* Activity *
Each line from the start of the records through the line containing "(s.moveEntry k old new stamp).array.freeList" is to be transcribed exactly, and no other line is to be included.

* Provided entries *
@[simp] theorem State.moveEntry_frame (s : State) (k : Key) (old new : Loc) (stamp : Nat) :
    (s.moveEntry k old new stamp).pending = s.pending ∧
    (s.moveEntry k old new stamp).now = s.now ∧
    (s.moveEntry k old new stamp).resetLow = s.resetLow ∧
    (s.moveEntry k old new stamp).selLow = s.selLow ∧
    (s.moveEntry k old new stamp).ctl = s.ctl ∧
    (s.moveEntry k old new stamp).members = s.members ∧
    (s.moveEntry k old new stamp).dir.designated = s.dir.designated ∧
    (s.moveEntry k old new stamp).dir.standins = s.dir.standins ∧
    (s.moveEntry k old new stamp).dir.mark = s.dir.mark ∧
    (s.moveEntry k old new stamp).dir.origins = s.dir.origins ∧
    (s.moveEntry k old new stamp).repl = s.repl ∧
    (s.moveEntry k old new stamp).line = s.line ∧
    (s.moveEntry k old new stamp).engine = s.engine ∧
    (s.moveEntry k old new stamp).array.flash = s.array.flash ∧
    (s.moveEntry k old new stamp).array.freeList = s.array.freeList ∧
    (s.moveEntry k old new stamp).array.badTable = s.array.badTable ∧
    (s.moveEntry k old new stamp).array.nextStamp = s.array.nextStamp ∧
    (s.moveEntry k old new stamp).array.running = s.array.running ∧
    (s.moveEntry k old new stamp).array.failure = s.array.failure ∧
    (s.moveEntry k old new stamp).array.reclaim = s.array.reclaim ∧
    (s.moveEntry k old new stamp).array.full = s.array.full ∧
    (s.moveEntry k old new stamp).array.exhausted = s.array.exhausted ∧
    (s.moveEntry k old new stamp).array.scan = s.array.scan ∧
    (s.moveEntry k old new stamp).array.erasesLost = s.array.erasesLost ∧
    (s.moveEntry k old new stamp).retire = s.retire ∧
    (s.moveEntry k old new stamp).port = s.port :=
  ⟨rfl, rfl, rfl, rfl, rfl, rfl, rfl, rfl, rfl, rfl, rfl, rfl, rfl, rfl, rfl, rfl, rfl, rfl, rfl, rfl, rfl, rfl, rfl, rfl, rfl, rfl⟩

@[simp] theorem State.setPeer_frame (s : State) (p : Station) (f : PeerEntry → PeerEntry) :
    (s.setPeer p f).pending = s.pending ∧
    (s.setPeer p f).now = s.now ∧
    (s.setPeer p f).resetLow = s.resetLow ∧
    (s.setPeer p f).selLow = s.selLow ∧
    (s.setPeer p f).ctl = s.ctl ∧
    (s.setPeer p f).members.beaconTimer = s.members.beaconTimer ∧
    (s.setPeer p f).dir = s.dir ∧
    (s.setPeer p f).repl = s.repl ∧
    (s.setPeer p f).line = s.line ∧
    (s.setPeer p f).engine = s.engine ∧
    (s.setPeer p f).array = s.array ∧
    (s.setPeer p f).retire = s.retire ∧
    (s.setPeer p f).port = s.port :=
  ⟨rfl, rfl, rfl, rfl, rfl, rfl, rfl, rfl, rfl, rfl, rfl, rfl, rfl⟩

@[simp] theorem State.count_frame (s : State) (c : Counter) :
    (s.count c).pending = s.pending ∧
    (s.count c).now = s.now ∧
    (s.count c).resetLow = s.resetLow ∧
    (s.count c).selLow = s.selLow ∧
    (s.count c).ctl = s.ctl ∧
    (s.count c).members = s.members ∧
    (s.count c).dir = s.dir ∧
    (s.count c).repl = s.repl ∧
    (s.count c).engine = s.engine ∧
    (s.count c).array = s.array ∧
    (s.count c).retire = s.retire ∧
    (s.count c).port = s.port :=
  ⟨rfl, rfl, rfl, rfl, rfl, rfl, rfl, rfl, rfl, rfl, rfl, rfl⟩

@[simp] theorem State.place_frame (s : State) (e : TxEntry) :
    (s.place e).pending = s.pending ∧
    (s.place e).now = s.now ∧
    (s.place e).resetLow = s.resetLow ∧
    (s.place e).selLow = s.selLow ∧
    (s.place e).ctl = s.ctl ∧
    (s.place e).members = s.members ∧
    (s.place e).dir = s.dir ∧
    (s.place e).repl = s.repl ∧
    (s.place e).line = s.line ∧
    (s.place e).engine.sending = s.engine.sending ∧
    (s.place e).engine.staging = s.engine.staging ∧
    (s.place e).engine.assembly = s.engine.assembly ∧
    (s.place e).array = s.array ∧
    (s.place e).retire = s.retire ∧
    (s.place e).port = s.port :=
  ⟨rfl, rfl, rfl, rfl, rfl, rfl, rfl, rfl, rfl, rfl, rfl, rfl, rfl, rfl, rfl⟩

@[simp] theorem State.setTx_frame (s : State) (t : TxTarget) (f : TxEntry → TxEntry) :
    (s.setTx t f).pending = s.pending ∧
    (s.setTx t f).now = s.now ∧
    (s.setTx t f).resetLow = s.resetLow ∧
    (s.setTx t f).selLow = s.selLow ∧
    (s.setTx t f).ctl = s.ctl ∧
    (s.setTx t f).members = s.members ∧
    (s.setTx t f).dir = s.dir ∧
    (s.setTx t f).repl = s.repl ∧
    (s.setTx t f).line = s.line ∧
    (s.setTx t f).engine.sending = s.engine.sending ∧
    (s.setTx t f).engine.staging = s.engine.staging ∧
    (s.setTx t f).engine.assembly = s.engine.assembly ∧
    (s.setTx t f).array = s.array ∧
    (s.setTx t f).retire = s.retire ∧
    (s.setTx t f).port = s.port :=
  ⟨rfl, rfl, rfl, rfl, rfl, rfl, rfl, rfl, rfl, rfl, rfl, rfl, rfl, rfl, rfl⟩

@[simp] theorem State.unstage_frame (s : State) (k : Key) :
    (s.unstage k).pending = s.pending ∧
    (s.unstage k).now = s.now ∧
    (s.unstage k).resetLow = s.resetLow ∧
    (s.unstage k).selLow = s.selLow ∧
    (s.unstage k).ctl = s.ctl ∧
    (s.unstage k).members = s.members ∧
    (s.unstage k).dir = s.dir ∧
    (s.unstage k).repl = s.repl ∧
    (s.unstage k).line = s.line ∧
    (s.unstage k).engine.queue = s.engine.queue ∧
    (s.unstage k).engine.sending = s.engine.sending ∧
    (s.unstage k).engine.assembly = s.engine.assembly ∧
    (s.unstage k).array = s.array ∧
    (s.unstage k).retire = s.retire ∧
    (s.unstage k).port = s.port :=
  by unfold State.unstage; (repeat' split) <;> simp
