@[simp] theorem State.eraseFail_frame (s : State) :
    s.eraseFail.pending = s.pending ∧
    s.eraseFail.now = s.now ∧
    s.eraseFail.resetLow = s.resetLow ∧
    s.eraseFail.selLow = s.selLow ∧
    s.eraseFail.ctl = s.ctl ∧
    s.eraseFail.members = s.members ∧
    s.eraseFail.dir = s.dir ∧
    s.eraseFail.repl = s.repl ∧
    s.eraseFail.line = s.line ∧
    s.eraseFail.engine = s.engine ∧
    s.eraseFail.array.flash = s.array.flash ∧
    s.eraseFail.array.blocks = s.array.blocks ∧
    s.eraseFail.array.freeList = s.array.freeList ∧
    s.eraseFail.array.badTable = s.array.badTable ∧
    s.eraseFail.array.nextStamp = s.array.nextStamp ∧
    s.eraseFail.array.running = s.array.running ∧
    s.eraseFail.array.failure = s.array.failure ∧
    s.eraseFail.array.full = s.array.full ∧
    s.eraseFail.array.exhausted = s.array.exhausted ∧
    s.eraseFail.array.scan = s.array.scan ∧
    s.eraseFail.array.erasesLost = s.array.erasesLost ∧
    s.eraseFail.retire = s.retire ∧
    s.eraseFail.port = s.port :=
  ⟨rfl, rfl, rfl, rfl, rfl, rfl, rfl, rfl, rfl, rfl, rfl, rfl, rfl, rfl, rfl, rfl, rfl, rfl, rfl, rfl, rfl, rfl, rfl⟩

end Sys2Proof.Machine
end

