theorem witness_mark_read :
    let h : PageHeader := ⟨0x5A, 1, 4, .mark, 3, 5⟩
    let s := { running (.read .failure .mark ⟨1, 0⟩) ⟨[(32, .written h.encode [0, 0, 7])], []⟩ with
      dir := { (placed .active).dir with mark := some ⟨⟨1, 0⟩, 5⟩ } }
    s.array.running = some ⟨.read .failure .mark ⟨1, 0⟩, 0⟩ ∧ s.dir.mark = some ⟨⟨1, 0⟩, 5⟩ ∧
      s.array.flash.slots.read (⟨1, 0⟩ : Loc).number = some (.written h.encode [0, 0, 7]) ∧
      decodeHeader h.encode = .valid h ∧ s.array.exhausted = false := by decide +kernel

/-- The page of origin 0 as its landing program writes it. -/
def image : PageImage := ⟨0x5A, 0, 1, .designated, [0xAB]⟩

theorem witness_landing : let s := busy (landing .active) (.program .landing ⟨.landing ⟨0, 1⟩ 0, image⟩ ⟨1, 31⟩ 5)
    s.array.running = some ⟨.program .landing ⟨.landing ⟨0, 1⟩ 0, image⟩ ⟨1, 31⟩ 5, 0⟩ ∧
      s.entry? ⟨0, 1⟩ = some ⟨⟨0, 1⟩, .designated, 1, .landing (.landing 0)⟩ ∧ 5 < stampMax ∧ 1 ∉ s.array.freeList := by
  decide +kernel

theorem witness_landing_again :
    let s := busy (landing .active) (.program .failure ⟨.landing ⟨0, 1⟩ 0, image⟩ ⟨1, 31⟩ 5)
    let t := { s with array := { s.array with failure := ⟨[3], some (⟨.landing ⟨0, 1⟩ 0, image⟩, .landing), none⟩ } }
    t.array.running = some ⟨.program .failure ⟨.landing ⟨0, 1⟩ 0, image⟩ ⟨1, 31⟩ 5, 0⟩ ∧ t.array.failure.page ≠ none ∧
      t.entry? ⟨0, 1⟩ = some ⟨⟨0, 1⟩, .designated, 1, .landing (.landing 0)⟩ := by decide +kernel

/-- A station whose publish is being programmed. -/
def programming : State :=
  { placed .active with
    dir := { (placed .active).dir with entries := [⟨⟨1, 1⟩, .self, 1, .landing .publish⟩] }
    repl := { Replication.start with publish := ⟨.programming, 1, 0, 0, none, none, false, some [0xAB]⟩ }
    retire := ⟨some 2, false⟩ }

theorem witness_publish_program :
    let s := busy programming (.program .publish ⟨.publish ⟨1, 1⟩, ⟨0x5A, 1, 1, .self, [0xAB]⟩⟩ ⟨1, 31⟩ 5)
    s.entry? ⟨s.self, s.repl.publish.seq⟩ = some ⟨⟨1, 1⟩, .self, 1, .landing .publish⟩ ∧
      s.repl.publish.phase = .programming ∧ s.array.failure.page = none ∧ s.inRoster s.self = true ∧ s.cfg.factor ≠ 1 ∧
      s.retire.marking = some 2 := by decide +kernel

theorem witness_publish_program_mute :
    let s := { programming with ctl := ⟨.mute, 0, false, some cfg⟩ }
    s.entry? ⟨s.self, s.repl.publish.seq⟩ = some ⟨⟨1, 1⟩, .self, 1, .landing .publish⟩ ∧ s.ctl.state = .mute ∧
      s.repl.publish.phase = .programming ∧ s.array.failure.page = none ∧ s.inRoster s.self = true := by decide +kernel

theorem witness_mark_copy :
    let s := { busy (holding .active) (.program .reclaim ⟨.markCopy ⟨1, 3⟩, image⟩ ⟨2, 0⟩ 6) with
      dir := { (holding .active).dir with mark := some ⟨⟨1, 3⟩, 4⟩ } }
    s.array.running = some ⟨.program .reclaim ⟨.markCopy ⟨1, 3⟩, image⟩ ⟨2, 0⟩ 6, 0⟩ ∧ s.dir.mark = some ⟨⟨1, 3⟩, 4⟩ ∧
      (⟨.freshMark ⟨1, 3⟩, image⟩ : ProgItem).owner = .freshMark ⟨1, 3⟩ ∧ (1 : Block) ≠ 2 := by decide +kernel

* Task response *
@[simp] theorem State.moveEntry_frame (s : State) (k : Key) (old new : Loc) (stamp : Nat) :
    (s.moveEntry k old new stamp).pending = s.pending ∧
    (s.moveEntry k old new stamp).now = s.now ∧
    (s.moveEntry k old new stamp).resetLow = s.resetLow ∧
    (s.moveEntry k old new stamp).selLow = s.selLow ∧
    (s.moveEntry k old new stamp).ctl = s.ctl ∧
    (s.moveEntry k old new stamp).members = s.members ∧
    (s.moveEntry k old new stamp).dir.designated = s.dir.designated ∧
    (s.moveEntry k old new stamp).dir.standins = s.dir.standins ∧
    (s.moveEntry k old new stamp).dir.mark = s.dir.mark ∧
    (s.moveEntry k old new stamp).dir.origins = s.dir.origins ∧
    (s.moveEntry k old new stamp).repl = s.repl ∧
    (s.moveEntry k old new stamp).line = s.line ∧
    (s.moveEntry k old new stamp).engine = s.engine ∧
    (s.moveEntry k old new stamp).array.flash = s.array.flash ∧
    (s.moveEntry k old new stamp).array.freeList = s.array.freeList ∧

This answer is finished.